··· DATA FOR THE TASK
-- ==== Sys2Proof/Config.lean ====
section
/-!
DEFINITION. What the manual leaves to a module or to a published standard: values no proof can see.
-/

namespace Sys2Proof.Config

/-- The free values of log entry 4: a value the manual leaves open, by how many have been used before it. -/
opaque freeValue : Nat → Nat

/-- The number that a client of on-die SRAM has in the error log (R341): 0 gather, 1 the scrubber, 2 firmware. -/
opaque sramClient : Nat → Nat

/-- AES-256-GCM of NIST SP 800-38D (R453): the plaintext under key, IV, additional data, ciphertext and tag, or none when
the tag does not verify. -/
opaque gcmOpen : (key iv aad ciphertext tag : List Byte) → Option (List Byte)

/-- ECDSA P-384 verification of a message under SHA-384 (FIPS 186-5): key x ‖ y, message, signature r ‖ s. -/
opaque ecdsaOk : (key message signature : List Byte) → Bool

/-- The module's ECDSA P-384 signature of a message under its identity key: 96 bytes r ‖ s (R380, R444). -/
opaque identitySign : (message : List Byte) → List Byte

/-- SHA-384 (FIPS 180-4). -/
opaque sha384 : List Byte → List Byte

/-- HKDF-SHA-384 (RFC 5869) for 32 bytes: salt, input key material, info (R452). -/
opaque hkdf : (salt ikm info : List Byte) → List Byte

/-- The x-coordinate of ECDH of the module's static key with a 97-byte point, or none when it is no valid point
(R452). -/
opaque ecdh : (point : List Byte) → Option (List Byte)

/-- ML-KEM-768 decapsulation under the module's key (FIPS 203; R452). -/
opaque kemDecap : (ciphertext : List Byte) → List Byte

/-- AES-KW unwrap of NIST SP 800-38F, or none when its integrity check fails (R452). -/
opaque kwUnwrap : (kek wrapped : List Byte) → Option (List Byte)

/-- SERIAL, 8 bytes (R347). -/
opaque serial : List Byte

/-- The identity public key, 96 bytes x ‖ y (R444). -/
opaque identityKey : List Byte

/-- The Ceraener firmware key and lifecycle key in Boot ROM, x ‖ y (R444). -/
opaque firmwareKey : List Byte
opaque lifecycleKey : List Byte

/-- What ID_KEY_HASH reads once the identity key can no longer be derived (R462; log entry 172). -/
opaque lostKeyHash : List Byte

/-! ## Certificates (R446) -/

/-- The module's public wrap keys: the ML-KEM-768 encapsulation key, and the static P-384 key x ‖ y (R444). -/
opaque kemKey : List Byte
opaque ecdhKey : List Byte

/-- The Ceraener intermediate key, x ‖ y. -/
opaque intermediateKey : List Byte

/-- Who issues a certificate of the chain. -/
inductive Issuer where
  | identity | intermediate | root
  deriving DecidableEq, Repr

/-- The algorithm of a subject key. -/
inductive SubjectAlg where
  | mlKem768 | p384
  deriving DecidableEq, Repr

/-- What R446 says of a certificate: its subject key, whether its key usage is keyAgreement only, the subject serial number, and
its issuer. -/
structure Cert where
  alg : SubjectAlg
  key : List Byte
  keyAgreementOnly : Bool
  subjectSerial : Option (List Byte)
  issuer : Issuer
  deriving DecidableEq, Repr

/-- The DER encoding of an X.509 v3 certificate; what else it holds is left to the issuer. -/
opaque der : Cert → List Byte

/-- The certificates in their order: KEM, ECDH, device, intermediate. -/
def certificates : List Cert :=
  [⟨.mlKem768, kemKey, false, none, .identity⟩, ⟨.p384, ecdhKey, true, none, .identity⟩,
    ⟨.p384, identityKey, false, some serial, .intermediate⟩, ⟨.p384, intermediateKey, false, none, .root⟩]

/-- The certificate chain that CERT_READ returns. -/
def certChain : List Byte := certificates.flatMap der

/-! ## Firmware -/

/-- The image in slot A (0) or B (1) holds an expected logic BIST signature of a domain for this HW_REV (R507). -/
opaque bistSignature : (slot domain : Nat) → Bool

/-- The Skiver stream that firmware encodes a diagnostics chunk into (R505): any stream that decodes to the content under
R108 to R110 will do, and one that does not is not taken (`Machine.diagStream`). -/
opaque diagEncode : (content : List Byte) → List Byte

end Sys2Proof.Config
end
······
··· DATA FOR THE TASK
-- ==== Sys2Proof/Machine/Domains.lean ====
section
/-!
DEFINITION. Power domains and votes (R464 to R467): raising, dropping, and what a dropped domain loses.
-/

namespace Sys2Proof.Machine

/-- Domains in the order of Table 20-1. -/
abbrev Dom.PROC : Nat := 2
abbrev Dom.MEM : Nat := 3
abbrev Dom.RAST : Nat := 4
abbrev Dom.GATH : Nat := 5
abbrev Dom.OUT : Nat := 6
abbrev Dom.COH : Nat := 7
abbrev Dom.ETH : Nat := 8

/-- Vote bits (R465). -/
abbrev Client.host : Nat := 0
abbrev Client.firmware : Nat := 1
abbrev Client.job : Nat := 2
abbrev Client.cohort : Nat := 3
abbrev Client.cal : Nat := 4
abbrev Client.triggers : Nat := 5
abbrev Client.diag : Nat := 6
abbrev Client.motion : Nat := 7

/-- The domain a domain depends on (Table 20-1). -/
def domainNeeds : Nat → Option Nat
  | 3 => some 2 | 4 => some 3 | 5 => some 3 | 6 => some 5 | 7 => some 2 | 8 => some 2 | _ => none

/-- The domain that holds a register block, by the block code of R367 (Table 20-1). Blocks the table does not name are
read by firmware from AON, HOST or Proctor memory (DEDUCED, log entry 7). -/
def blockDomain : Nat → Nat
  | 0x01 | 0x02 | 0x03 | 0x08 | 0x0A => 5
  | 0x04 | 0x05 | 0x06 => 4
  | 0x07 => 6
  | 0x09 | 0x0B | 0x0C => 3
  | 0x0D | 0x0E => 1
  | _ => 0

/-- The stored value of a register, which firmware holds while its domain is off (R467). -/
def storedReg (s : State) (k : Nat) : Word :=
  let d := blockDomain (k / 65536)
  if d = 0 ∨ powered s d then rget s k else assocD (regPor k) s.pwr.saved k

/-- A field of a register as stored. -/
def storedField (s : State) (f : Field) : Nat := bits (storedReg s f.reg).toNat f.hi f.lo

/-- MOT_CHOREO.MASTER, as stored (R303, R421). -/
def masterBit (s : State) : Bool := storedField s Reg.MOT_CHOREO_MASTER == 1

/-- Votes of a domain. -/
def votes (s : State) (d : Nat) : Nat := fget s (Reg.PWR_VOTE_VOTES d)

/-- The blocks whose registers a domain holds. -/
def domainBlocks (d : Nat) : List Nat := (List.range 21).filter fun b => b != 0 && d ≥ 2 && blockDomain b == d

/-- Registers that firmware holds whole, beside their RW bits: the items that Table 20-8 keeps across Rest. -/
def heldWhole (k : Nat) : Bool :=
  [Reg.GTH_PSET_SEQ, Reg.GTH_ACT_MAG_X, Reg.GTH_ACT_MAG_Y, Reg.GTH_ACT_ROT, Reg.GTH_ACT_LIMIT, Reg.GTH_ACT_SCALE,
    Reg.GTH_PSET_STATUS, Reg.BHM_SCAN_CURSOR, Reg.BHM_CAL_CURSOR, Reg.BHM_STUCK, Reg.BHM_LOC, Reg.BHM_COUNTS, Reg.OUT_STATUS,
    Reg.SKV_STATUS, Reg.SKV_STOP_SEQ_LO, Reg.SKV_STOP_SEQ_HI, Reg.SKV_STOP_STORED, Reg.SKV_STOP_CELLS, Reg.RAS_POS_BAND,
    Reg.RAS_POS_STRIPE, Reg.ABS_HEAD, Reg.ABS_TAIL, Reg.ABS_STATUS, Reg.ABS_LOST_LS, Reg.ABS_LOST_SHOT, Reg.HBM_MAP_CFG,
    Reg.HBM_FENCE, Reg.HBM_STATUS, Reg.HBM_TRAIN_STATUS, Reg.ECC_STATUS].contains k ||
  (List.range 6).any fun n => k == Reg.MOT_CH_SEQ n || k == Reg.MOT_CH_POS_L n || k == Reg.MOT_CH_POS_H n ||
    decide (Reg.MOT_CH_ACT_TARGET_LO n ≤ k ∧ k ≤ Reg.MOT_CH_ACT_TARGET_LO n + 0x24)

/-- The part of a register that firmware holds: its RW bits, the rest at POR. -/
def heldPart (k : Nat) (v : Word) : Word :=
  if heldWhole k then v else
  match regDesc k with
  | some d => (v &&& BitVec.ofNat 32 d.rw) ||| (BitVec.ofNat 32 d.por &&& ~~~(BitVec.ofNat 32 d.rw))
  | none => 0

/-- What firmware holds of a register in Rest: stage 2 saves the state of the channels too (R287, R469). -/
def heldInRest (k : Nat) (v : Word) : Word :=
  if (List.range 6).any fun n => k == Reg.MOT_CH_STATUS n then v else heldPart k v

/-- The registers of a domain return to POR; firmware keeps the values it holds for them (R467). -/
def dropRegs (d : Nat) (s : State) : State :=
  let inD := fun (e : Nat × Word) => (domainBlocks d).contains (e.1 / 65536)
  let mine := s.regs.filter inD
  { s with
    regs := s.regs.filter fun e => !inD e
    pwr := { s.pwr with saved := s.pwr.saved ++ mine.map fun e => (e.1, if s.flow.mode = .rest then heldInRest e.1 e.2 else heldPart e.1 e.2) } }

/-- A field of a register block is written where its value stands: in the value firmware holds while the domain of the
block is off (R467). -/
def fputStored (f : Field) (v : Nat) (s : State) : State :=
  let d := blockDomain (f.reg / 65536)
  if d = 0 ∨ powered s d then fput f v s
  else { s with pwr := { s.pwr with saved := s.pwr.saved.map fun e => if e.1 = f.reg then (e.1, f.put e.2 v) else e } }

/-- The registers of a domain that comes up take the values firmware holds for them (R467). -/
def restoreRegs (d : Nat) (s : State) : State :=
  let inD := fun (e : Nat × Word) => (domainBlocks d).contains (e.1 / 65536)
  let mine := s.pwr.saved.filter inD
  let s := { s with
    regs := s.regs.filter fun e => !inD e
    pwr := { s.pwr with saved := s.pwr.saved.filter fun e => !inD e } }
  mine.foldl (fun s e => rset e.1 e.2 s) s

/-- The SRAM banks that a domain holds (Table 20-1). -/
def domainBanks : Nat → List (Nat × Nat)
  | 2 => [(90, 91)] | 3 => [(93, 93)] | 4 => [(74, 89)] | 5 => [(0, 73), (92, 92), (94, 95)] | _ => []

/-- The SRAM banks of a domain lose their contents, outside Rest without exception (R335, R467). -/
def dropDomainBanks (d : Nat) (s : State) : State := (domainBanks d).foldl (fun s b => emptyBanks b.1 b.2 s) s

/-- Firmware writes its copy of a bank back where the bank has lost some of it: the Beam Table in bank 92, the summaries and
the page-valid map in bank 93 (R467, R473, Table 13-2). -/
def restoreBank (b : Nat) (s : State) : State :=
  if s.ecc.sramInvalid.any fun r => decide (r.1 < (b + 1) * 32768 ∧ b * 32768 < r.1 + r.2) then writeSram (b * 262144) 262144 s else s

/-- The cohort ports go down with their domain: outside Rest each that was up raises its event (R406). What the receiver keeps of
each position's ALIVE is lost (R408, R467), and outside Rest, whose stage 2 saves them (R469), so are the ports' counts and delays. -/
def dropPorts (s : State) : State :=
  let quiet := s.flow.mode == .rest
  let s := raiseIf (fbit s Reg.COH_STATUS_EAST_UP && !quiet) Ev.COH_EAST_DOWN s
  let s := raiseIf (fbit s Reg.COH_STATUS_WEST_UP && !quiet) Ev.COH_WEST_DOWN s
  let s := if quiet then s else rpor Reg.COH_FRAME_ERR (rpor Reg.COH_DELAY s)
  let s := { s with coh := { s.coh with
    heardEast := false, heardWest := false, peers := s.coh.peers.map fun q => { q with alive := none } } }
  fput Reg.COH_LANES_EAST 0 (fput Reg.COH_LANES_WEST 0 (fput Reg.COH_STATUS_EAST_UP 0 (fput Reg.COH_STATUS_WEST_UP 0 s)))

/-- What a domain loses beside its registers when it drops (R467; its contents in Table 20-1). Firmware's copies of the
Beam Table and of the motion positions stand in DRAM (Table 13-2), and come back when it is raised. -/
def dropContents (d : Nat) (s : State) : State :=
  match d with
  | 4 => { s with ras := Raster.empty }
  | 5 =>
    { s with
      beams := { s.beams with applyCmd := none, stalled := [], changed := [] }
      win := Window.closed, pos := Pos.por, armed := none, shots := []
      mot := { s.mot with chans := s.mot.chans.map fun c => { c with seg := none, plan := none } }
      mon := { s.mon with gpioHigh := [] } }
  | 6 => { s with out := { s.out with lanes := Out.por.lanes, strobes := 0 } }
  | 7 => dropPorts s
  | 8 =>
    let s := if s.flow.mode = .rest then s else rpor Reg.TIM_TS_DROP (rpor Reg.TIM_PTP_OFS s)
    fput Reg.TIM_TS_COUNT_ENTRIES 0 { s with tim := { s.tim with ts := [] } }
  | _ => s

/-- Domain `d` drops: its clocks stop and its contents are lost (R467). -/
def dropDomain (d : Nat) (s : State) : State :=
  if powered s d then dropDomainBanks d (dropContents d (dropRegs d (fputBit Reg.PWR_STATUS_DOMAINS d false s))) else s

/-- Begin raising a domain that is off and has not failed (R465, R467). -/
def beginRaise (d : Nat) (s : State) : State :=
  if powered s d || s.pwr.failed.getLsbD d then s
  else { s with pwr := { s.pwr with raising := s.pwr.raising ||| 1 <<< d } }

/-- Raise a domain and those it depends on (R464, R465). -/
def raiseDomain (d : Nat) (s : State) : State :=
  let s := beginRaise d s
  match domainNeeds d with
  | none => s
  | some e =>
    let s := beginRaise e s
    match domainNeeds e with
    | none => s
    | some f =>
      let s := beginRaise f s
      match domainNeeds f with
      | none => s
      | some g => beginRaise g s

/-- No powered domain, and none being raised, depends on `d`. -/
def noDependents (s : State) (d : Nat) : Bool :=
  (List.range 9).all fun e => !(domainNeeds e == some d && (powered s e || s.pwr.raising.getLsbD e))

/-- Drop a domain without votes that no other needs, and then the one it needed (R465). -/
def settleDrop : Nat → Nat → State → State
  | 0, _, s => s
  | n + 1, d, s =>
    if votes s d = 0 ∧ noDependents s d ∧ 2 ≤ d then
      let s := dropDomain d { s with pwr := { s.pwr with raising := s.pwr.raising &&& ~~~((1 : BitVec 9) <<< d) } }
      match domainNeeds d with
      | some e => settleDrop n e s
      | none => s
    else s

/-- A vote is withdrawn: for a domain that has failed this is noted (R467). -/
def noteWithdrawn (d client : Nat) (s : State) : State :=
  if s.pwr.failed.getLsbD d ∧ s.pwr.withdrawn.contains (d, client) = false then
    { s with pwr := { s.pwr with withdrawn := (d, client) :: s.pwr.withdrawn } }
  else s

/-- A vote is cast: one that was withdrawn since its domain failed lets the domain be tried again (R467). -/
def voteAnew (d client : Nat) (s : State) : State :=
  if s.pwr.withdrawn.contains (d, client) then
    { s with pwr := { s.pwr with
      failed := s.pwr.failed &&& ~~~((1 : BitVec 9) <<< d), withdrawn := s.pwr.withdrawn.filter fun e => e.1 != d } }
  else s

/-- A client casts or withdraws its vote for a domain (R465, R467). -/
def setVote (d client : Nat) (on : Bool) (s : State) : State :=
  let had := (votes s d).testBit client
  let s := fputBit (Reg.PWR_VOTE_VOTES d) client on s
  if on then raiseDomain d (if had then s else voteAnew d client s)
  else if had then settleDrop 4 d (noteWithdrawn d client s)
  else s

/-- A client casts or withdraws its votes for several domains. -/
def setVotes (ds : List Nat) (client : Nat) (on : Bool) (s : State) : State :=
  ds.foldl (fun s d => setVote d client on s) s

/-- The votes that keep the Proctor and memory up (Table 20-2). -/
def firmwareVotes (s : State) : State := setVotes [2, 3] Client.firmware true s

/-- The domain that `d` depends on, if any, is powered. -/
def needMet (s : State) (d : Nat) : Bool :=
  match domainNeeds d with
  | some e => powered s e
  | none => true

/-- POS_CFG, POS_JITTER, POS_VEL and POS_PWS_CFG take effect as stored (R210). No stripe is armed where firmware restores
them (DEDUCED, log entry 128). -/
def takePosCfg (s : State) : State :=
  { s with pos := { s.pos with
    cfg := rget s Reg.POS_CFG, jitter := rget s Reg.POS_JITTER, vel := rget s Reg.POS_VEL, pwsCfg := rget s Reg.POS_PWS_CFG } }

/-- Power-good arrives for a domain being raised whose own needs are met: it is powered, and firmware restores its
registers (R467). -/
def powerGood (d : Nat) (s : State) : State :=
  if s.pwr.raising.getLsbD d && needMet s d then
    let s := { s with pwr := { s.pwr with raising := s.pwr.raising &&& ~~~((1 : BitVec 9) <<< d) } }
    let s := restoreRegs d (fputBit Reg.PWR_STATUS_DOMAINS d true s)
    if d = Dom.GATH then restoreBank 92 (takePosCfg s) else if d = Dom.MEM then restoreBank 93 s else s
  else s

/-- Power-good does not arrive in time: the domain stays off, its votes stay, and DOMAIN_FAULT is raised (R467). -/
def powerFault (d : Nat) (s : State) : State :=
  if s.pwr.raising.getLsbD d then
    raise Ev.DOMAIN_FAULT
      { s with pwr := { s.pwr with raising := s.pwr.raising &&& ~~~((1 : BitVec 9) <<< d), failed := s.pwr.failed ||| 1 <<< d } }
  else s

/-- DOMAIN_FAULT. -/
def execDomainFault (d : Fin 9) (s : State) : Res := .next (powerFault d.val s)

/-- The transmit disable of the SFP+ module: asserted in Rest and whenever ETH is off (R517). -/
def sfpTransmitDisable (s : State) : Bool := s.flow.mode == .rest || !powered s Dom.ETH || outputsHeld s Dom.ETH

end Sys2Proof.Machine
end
······
WHAT YOU SHOULD DO = In the entries above, find the line holding "let s := fputBit" and the line holding "them (DEDUCED, log entry 128). -/"; print both of them and every line between, exactly, and nothing else.

COMPLETED EXERCISE =
  let s := fputBit (Reg.PWR_VOTE_VOTES d) client on s
  if on then raiseDomain d (if had then s else voteAnew d client s)
  else if had then settleDrop 4 d (noteWithdrawn d client s)
  else s

/-- A client casts or withdraws its votes for several domains. -/
def setVotes (ds : List Nat) (client : Nat) (on : Bool) (s : State) : State :=
  ds.foldl (fun s d => setVote d client on s) s

/-- The votes that keep the Proctor and memory up (Table 20-2). -/
def firmwareVotes (s : State) : State := setVotes [2, 3] Client.firmware true s

/-- The domain that `d` depends on, if any, is powered. -/
def needMet (s : State) (d : Nat) : Bool :=
  match domainNeeds d with
  | some e => powered s e
  | none => true

/-- POS_CFG, POS_JITTER, POS_VEL and POS_PWS_CFG take effect as stored (R210). No stripe is armed where firmware restores
them (DEDUCED, log entry 128). -/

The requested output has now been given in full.